I think the biggest thing that encourages piracy is that pirates have a better experience. 1080p released on the day it airs, no ads and in a highly portable format that can work with no fuss on tablet, tv or phone. We’ve seen this all before with music and mp3’s. They tried and fought so hard for DRM in their products but at the end of the day all it did was hurt consumers.
How not to do it? Ubisoft and their POS Uplay hindrance.
I bought Anno 2070 from steam – still copped effing Uplay. What does that mean? Two sets of clients, crappy servers, no offline, and server outages making a single player game be unusable. Steam is in of itself a DRM service that provides many benefits. I just coughed up $25 for Space Engineers on Early Access. I then spent another 4 hours looking up the mods available through the Workshop. Constant updates. No crap slowing down the system. Developers/publishers get paid. F**king win
yeah Uplay lost Ubi a lot of guaranteed purchases personally (Anno 2070, Settlers, most of the UbiArt stuff etc.)… meanwhile Steam as a DRM service doesn’t even always need the DRM component! – there are plenty of smaller indie games that use Steam integration for achievements and updates, but can actually run DRM-free right out of their steam directory.
I haven’t bought an Ubi game on PC in years, I got a free copy of Far Cry 4 with my video card and I still feel scammed whenever I go to play it because uPlay is so awful.
You know your service is bad when you long for Origin.
I buy an enormous amount of games that only use steamworks though.
With the great pricing that is Steam Sales and Origin’s free game on the house, I fail to see the need to pirate PC titles these days.

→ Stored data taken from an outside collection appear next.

-- ==== Sys2Proof/Machine/Serve.lean ====
section
/-! DEFINITION. The effect of an access at the place where it is performed: atomics (R171 to R176), and remote operations served
at their target, for other packages and for the issuing package (R152, R161, R170, R193, R194, R296, R300). -/

namespace Sys2Proof.Machine

/-- An atomic's new value from the old one m, the operand x and the new value n of a compare-and-swap (R172, R173). -/
def atomicNew (op : AtomOp) (ty mode m x n : Nat) : Nat :=
  let w := if ty64 ty then 64 else 32
  let float := tyFloat ty
  match op with
  | .add => if float then mapElems ty (fun a b _ => faddOf ty mode a b) m x 0 else (m + x) % 2 ^ w
  | .min => if float then minF (fmtOf ty) m x else if intOf ty x < intOf ty m then x else m
  | .max => if float then maxF (fmtOf ty) m x else if intOf ty m < intOf ty x then x else m
  | .and => m &&& x
  | .or => m ||| x
  | .xor => m ^^^ x
  | .swp => x
  | .cas => if m = x then n else m
  | .inc => if x ≤ m then 0 else m + 1
  | .dec => if m = 0 || decide (x < m) then x else m - 1
where
  /-- A floating-point add of two elements (R172). -/
  faddOf (ty mode a b : Nat) : Nat := encodeF (fmtOf ty) mode (sumF mode [decodeF (fmtOf ty) a, decodeF (fmtOf ty) b])

/-- Stores z bytes at a place (R159). A whole poisoned unit of device memory, or a whole word of scratchpad, that is written
loses its poison (R395). -/
def storeAt (tm : Nat) (loc : Loc) (z v : Nat) (s : State) : State :=
  let s1 := writeBytes tm loc z v s
  match loc with
  | .dev _ => if z = 64 then setPoison tm loc z false s1 else s1
  | .scr _ _ => if 8 ≤ z then setPoison tm loc z false s1 else s1
  | .host _ => s1
  | .pod _ _ => s1

/-- What an access of a remote operation needs (R353). -/
def remoteKind : RemKind → AccKind
  | .load => .rd
  | .store => .wr
  | .strl => .wr
  | .atomic _ => .at
  | .fe .ldwt => .feRead
  | .fe .fetest => .feRead
  | .fe _ => .feWrite
  | .prel _ => .wr
  | .pull _ _ => .rd
  | .completion _ _ => .feWrite
  | .withdraw _ => .rd

/-- The ingress of a remote operation (R300). -/
inductive Ingress where
  | ok (va : Nat) (loc : Loc)
  | denied
  | absent (va : Nat) (paged : Bool)
  deriving DecidableEq, Repr

/-- The local virtual address of an offset of a context's export window; none outside it or where it has none (R300). -/
def exportVa (s : State) (c off n : Nat) : Option Nat :=
  let x := getCtx s c
  let va := x.expbase.toNat + off
  if x.live && decide (off + n ≤ x.explen) && decide (va + n ≤ Config.window) then some va else none

/-- The checks and the translation of n bytes at an offset of the export window (R300, R356). -/
def ingress (c off n : Nat) (k : AccKind) (s : State) : Ingress × State :=
  match exportVa s c off n with
  | none => (.denied, s)
  | some va =>
    match translate c 0 dieCore va k s with
    | (.ok pa m, s1) => (.ok va (placeOf pa m), homeServes (placeOf pa m) n s1)
    | (.absent p, s1) => (.absent va p, s1)
    | (.page, s1) => (.denied, s1)
    | (.protect, s1) => (.denied, s1)

/-- The full/empty operation of a remote operation, a completion's landing fill among them (R183). -/
def remoteFe : RemKind → Option FeKind
  | .fe k => some k
  | .completion _ _ => some .stfl
  | _ => none

/-- Whether the host performs an atomic as a PCI Express AtomicOp (R176). -/
def hostPerforms (op : AtomOp) (ty : Nat) : Bool :=
  match op with
  | .add => tyInt ty
  | .swp => true
  | .cas => true
  | _ => false

/-- The wait of a remote full/empty operation at its target (R170, R249). -/
def remoteWait (r : OpRecord) (k : FeKind) (va : Nat) (loc : Loc) (s : State) : State :=
  let (id, s1) := freshId s
  let w : FeWait := { id := id, ctx := r.ctx, team := 0, who := .remote r, kind := k, va := dw va, loc := loc,
                      data := r.data.setWidth 64, spins := r.spin, limit := r.park, mode := .spin 0, since := none, tried := s.time, entry := none }
  if r.spin = 0 then parkWait w s1 else { s1 with waits := s1.waits ++ [w] }

/-- A remote operation performed at its target's place (R161, R165, R172, R194, R300). -/
def serveAt (r : OpRecord) (va : Nat) (loc : Loc) (s : State) : State :=
  match remoteFe r.kind with
  | some k =>
    if loc.isHost then replyTo r 0 (some .remoteDenied) s
    else if isPoisoned s 0 loc 8 then replyTo r 0 (some .remotePoison) s
    else match feAttempt k r.ctx 0 va loc (r.data.setWidth 64) s with
      | some (v, s1) => completeWaiter (.remote r) v s1
      | none => remoteWait r k va loc s
  | none =>
    match r.kind with
    | .load =>
      if isPoisoned s 0 loc r.size then replyTo r 0 (some .remotePoison) s
      else replyTo r (readBytes s 0 loc r.size) none s
    | .store => replyTo r 0 none (countArrival r (storeAt 0 loc r.size r.data.toNat s))
    | .strl => replyTo r 0 none (countArrival r (storeAt 0 loc r.size r.data.toNat s))
    | .atomic op =>
      if isPoisoned s 0 loc r.size then replyTo r 0 (some .remotePoison) s
      else if loc.isHost && !hostPerforms op r.ty.toNat then replyTo r 0 (some .remoteDenied) s
      else
        let m := readBytes s 0 loc r.size
        let v := atomicNew op r.ty.toNat r.round.toNat m (r.data.toNat % 2 ^ (8 * r.size)) r.data2.toNat
        replyTo r m none (countArrival r (writeBytes 0 loc r.size v s))
    | .prel c => { s with prels := s.prels ++ [{ src := r.src, rcd := r, count := c }] }
    | .fe _ => s
    | .pull _ _ => s
    | .completion _ _ => s
    | .withdraw _ => s

/-- Whether two operation records come from one group (R274). -/
def sameIssuer (r q : OpRecord) : Bool :=
  r.src == q.src && r.ctx == q.ctx && r.part == q.part && r.core == q.core && r.slot == q.slot

/-- Bytes at the target that a remote operation touches. -/
def remoteBytes (r : OpRecord) : Nat := match r.kind with | .completion _ _ => 8 | _ => r.size

/-- What one flit of a pull's data is read from (R152, R288): the bytes with their bits and poison; or why there are none. -/
def pullPiece (r : OpRecord) (fe o n : Nat) (s : State) : (ParcelFlit ⊕ Option (Nat × Bool)) × State :=
  match ingress r.ctx (r.off + o) n (if fe = 1 then .feRead else .rd) s with
  | (.denied, s1) => (.inr none, s1)
  | (.absent va p, s1) => (.inr (some (va, p)), s1)
  | (.ok _ loc, s1) =>
    if loc.isHost && fe ≠ 0 then (.inr none, s1) else
    (.inl { src := pkgId s, dst := r.src, ctx := r.ctx, part := r.part, core := r.core, slot := r.slot, entry := r.tag, place := 0, num := o / 65536, off := o,
            bytes := (List.range n).map (fun i => readByte s1 0 loc i), feMode := BitVec.ofNat 2 fe,
            feBits := if fe = 1 then (List.range (n / 8)).map (fun k => match loc with
              | .dev pa => readFe s1 0 (.dev (pa + 8 * k))
              | _ => true) else [],
            poison := (List.range ((n + 63) / 64)).map (fun k => match loc with
              | .dev pa => isPoisoned s1 0 (.dev (pa + 64 * k)) (min 64 (n - 64 * k))
              | _ => false),
            first := o % 65536 == 0, last := o + n == r.size, final := o + n == r.size, relayed := false, pull := some r.tag }, s1)

/-- The data of a pull from offset o on, in flits of at most 256 bytes of one page each; fuel bounds their number. -/
def pullData (r : OpRecord) (fe : Nat) : Nat → Nat → List ParcelFlit → State → (List ParcelFlit ⊕ Option (Nat × Bool)) × State
  | 0, _, l, s => (.inl l, s)
  | k + 1, o, l, s =>
    if r.size ≤ o then (.inl l, s)
    else
      let va := (getCtx s r.ctx).expbase.toNat + r.off + o
      let n := min (min 256 (r.size - o)) (65536 - va % 65536)
      match pullPiece r fe o n s with
      | (.inl p, s1) => pullData r fe k (o + n) (l ++ [p]) s1
      | (.inr f, s1) => (.inr f, s1)

/-- A pull request served at its target (R184, R274, R356): its data is queued for its source. -/
def servePull (r : OpRecord) (fe : Nat) (s : State) : State :=
  match pullData r fe (r.size / 128 + 2) 0 [] s with
  | (.inl l, s1) =>
    let p := getPeer s1 r.src
    setPeer r.src { p with parcels := p.parcels ++ l } s1
  | (.inr none, s1) => replyTo r 0 (some .remoteDenied) s1
  | (.inr (some (va, pg)), s1) =>
    reportFault r.ctx va .rd 2 r.src pg { s1 with served := { src := r.src, rcd := r, held := some va } :: s1.served }

/-- The completion record of a copy counts as an arrival once, as soon as the copy's bytes have landed (R193): the record without its
channel. -/
def countOnce (r : OpRecord) (s : State) : OpRecord × State :=
  match r.kind with
  | .completion _ _ => ({ r with chan := none }, countArrival r s)
  | _ => (r, s)

/-- A remote operation served at its target (R296, R300, R356): one whose page is absent is held there. -/
def serveNow (r0 : OpRecord) (s0 : State) : State :=
  let (r, s) := countOnce r0 s0
  match r.kind with
  | .completion none _ => replyTo r 0 none s
  | .pull _ fe => servePull r fe.toNat s
  | _ =>
    match ingress r.ctx r.off (remoteBytes r) (remoteKind r.kind) s with
    | (.ok va loc, s1) => serveAt r va loc s1
    | (.denied, s1) => replyTo r 0 (some .remoteDenied) s1
    | (.absent va p, s1) =>
      reportFault r.ctx va (remoteKind r.kind) 2 r.src p { s1 with served := { src := r.src, rcd := r, held := some va } :: s1.served }

/-- Takes a remote full/empty operation, or the landing fill of a copy, named by its source and its number there, out of the bench or out of what waits here to be
served; none where it has been performed (R169, R249, R433). -/
def dropRemote (src tag : Nat) (s : State) : Option State :=
  match s.waits.find? (fun w => match w.who with | .remote r => r.src == src && r.tag == tag | _ => false) with
  | some w => some (dropWait w s)
  | none =>
    let mine := fun (x : Served) => x.rcd.src == src && x.rcd.tag == tag && x.parcel.isNone
    if s.served.any mine then some { s with served := s.served.filter (fun x => !mine x) } else none

/-- A withdrawal at its target (R169): the answer says whether the operation no longer waits there. -/
def serveWithdrawal (r : OpRecord) (tag : Nat) (s : State) : State :=
  match dropRemote r.src tag s with
  | some s1 => replyTo r 1 none s1
  | none => replyTo r 0 none s

/-- Whether two addresses of z and y bytes share a byte. -/
def meetVa (a z b y : Nat) : Bool := decide (a < b + y) && decide (b < a + z)

/-- Whether an operation was issued by the group of another, and after it (R274). -/
def follows (q r : OpRecord) : Bool := sameIssuer q r && decide (q.tag < r.tag)

/-- Whether an earlier full/empty operation of a record's group waits here on bytes that the record touches (R257). -/
def behindWait (s : State) (r : OpRecord) : Bool :=
  s.waits.any (fun w => match w.who with
    | .remote q => follows q r && q.instr != r.instr && (match q.kind with | .fe _ => true | _ => false) &&
        meetVa q.off 8 r.off (remoteBytes r)
    | _ => false)

/-- Whether an earlier direct parcel of a record's group has here a part of a word that awaits its other part (R261, R274). -/
def behindSplit (s : State) (r : OpRecord) : Bool :=
  s.split.any (fun x => x.src == r.src && x.ctx == r.ctx && x.direct == some (r.part, r.core, r.slot) && decide (x.entry < r.tag))

/-- Whether what waits here for its service waits in truth for a fault, a PREL, a word or a parcel of its own group. -/
def stuckServed (s : State) (before : List Served) (x : Served) : Bool :=
  x.held.isSome || before.any (fun y => y.held.isSome && sameIssuer y.rcd x.rcd && decide (y.rcd.tag ≤ x.rcd.tag)) ||
  s.prels.any (fun y => follows y.rcd x.rcd) || behindWait s x.rcd || behindSplit s x.rcd

/-- Whether an operation stands behind what waits here (R257, R274, R291, R316, R356): an earlier one or a PREL of its group, a parcel of
its source held at a fault, or an earlier one of its source that can be served. -/
def standsBehind (s : State) (r : OpRecord) (before : List Served) : Bool :=
  before.any (fun x => (sameIssuer x.rcd r && decide (x.rcd.tag ≤ r.tag)) ||
    (x.src == r.src && ((x.parcel.isSome && x.held.isSome) || !stuckServed s before x))) ||
  s.prels.any (fun x => follows x.rcd r) || behindWait s r || behindSplit s r

/-- Whether a record is the completion of a copy of which a parcel waits here. -/
def ownParcelWaits (r : OpRecord) (s : State) : Bool :=
  s.served.any (fun x => x.parcel.isSome && x.src == r.src && x.rcd.tag == r.tag)

/-- An arriving remote operation (R274, R296, R316): it waits behind what stands before it; a copy's completion record has counted by
then, but where a parcel of its copy waits too (R193). -/
def serveOp (r : OpRecord) (s : State) : State :=
  match r.kind with
  | .withdraw t => serveWithdrawal r t s
  | _ =>
    if !standsBehind s r s.served then serveNow r s
    else
      let (r1, s1) := if ownParcelWaits r s then (r, s) else countOnce r s
      { s1 with served := s1.served ++ [{ src := r.src, rcd := r1, held := none }] }

end Sys2Proof.Machine
end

and if that’s not enough there’s the Humble Store/Bundles, GreenManGaming, GOG, BundleStars, Groupees, IndieGameStand, IndieGala, IndieRoyale… – it’s easier finding a game at a 50%+ discount nowadays than it is to find a reliable torrent!
Advanced warfare. I paid $89 for that because it looked cool. It wasn’t. 10 / 10 try before I buy.
Oh dear. Your soul will never fully recover.
Since both companies left the WW2 setting, I’ve always tried before purchase. Needless to say, I have not owned a CoD in quite some time.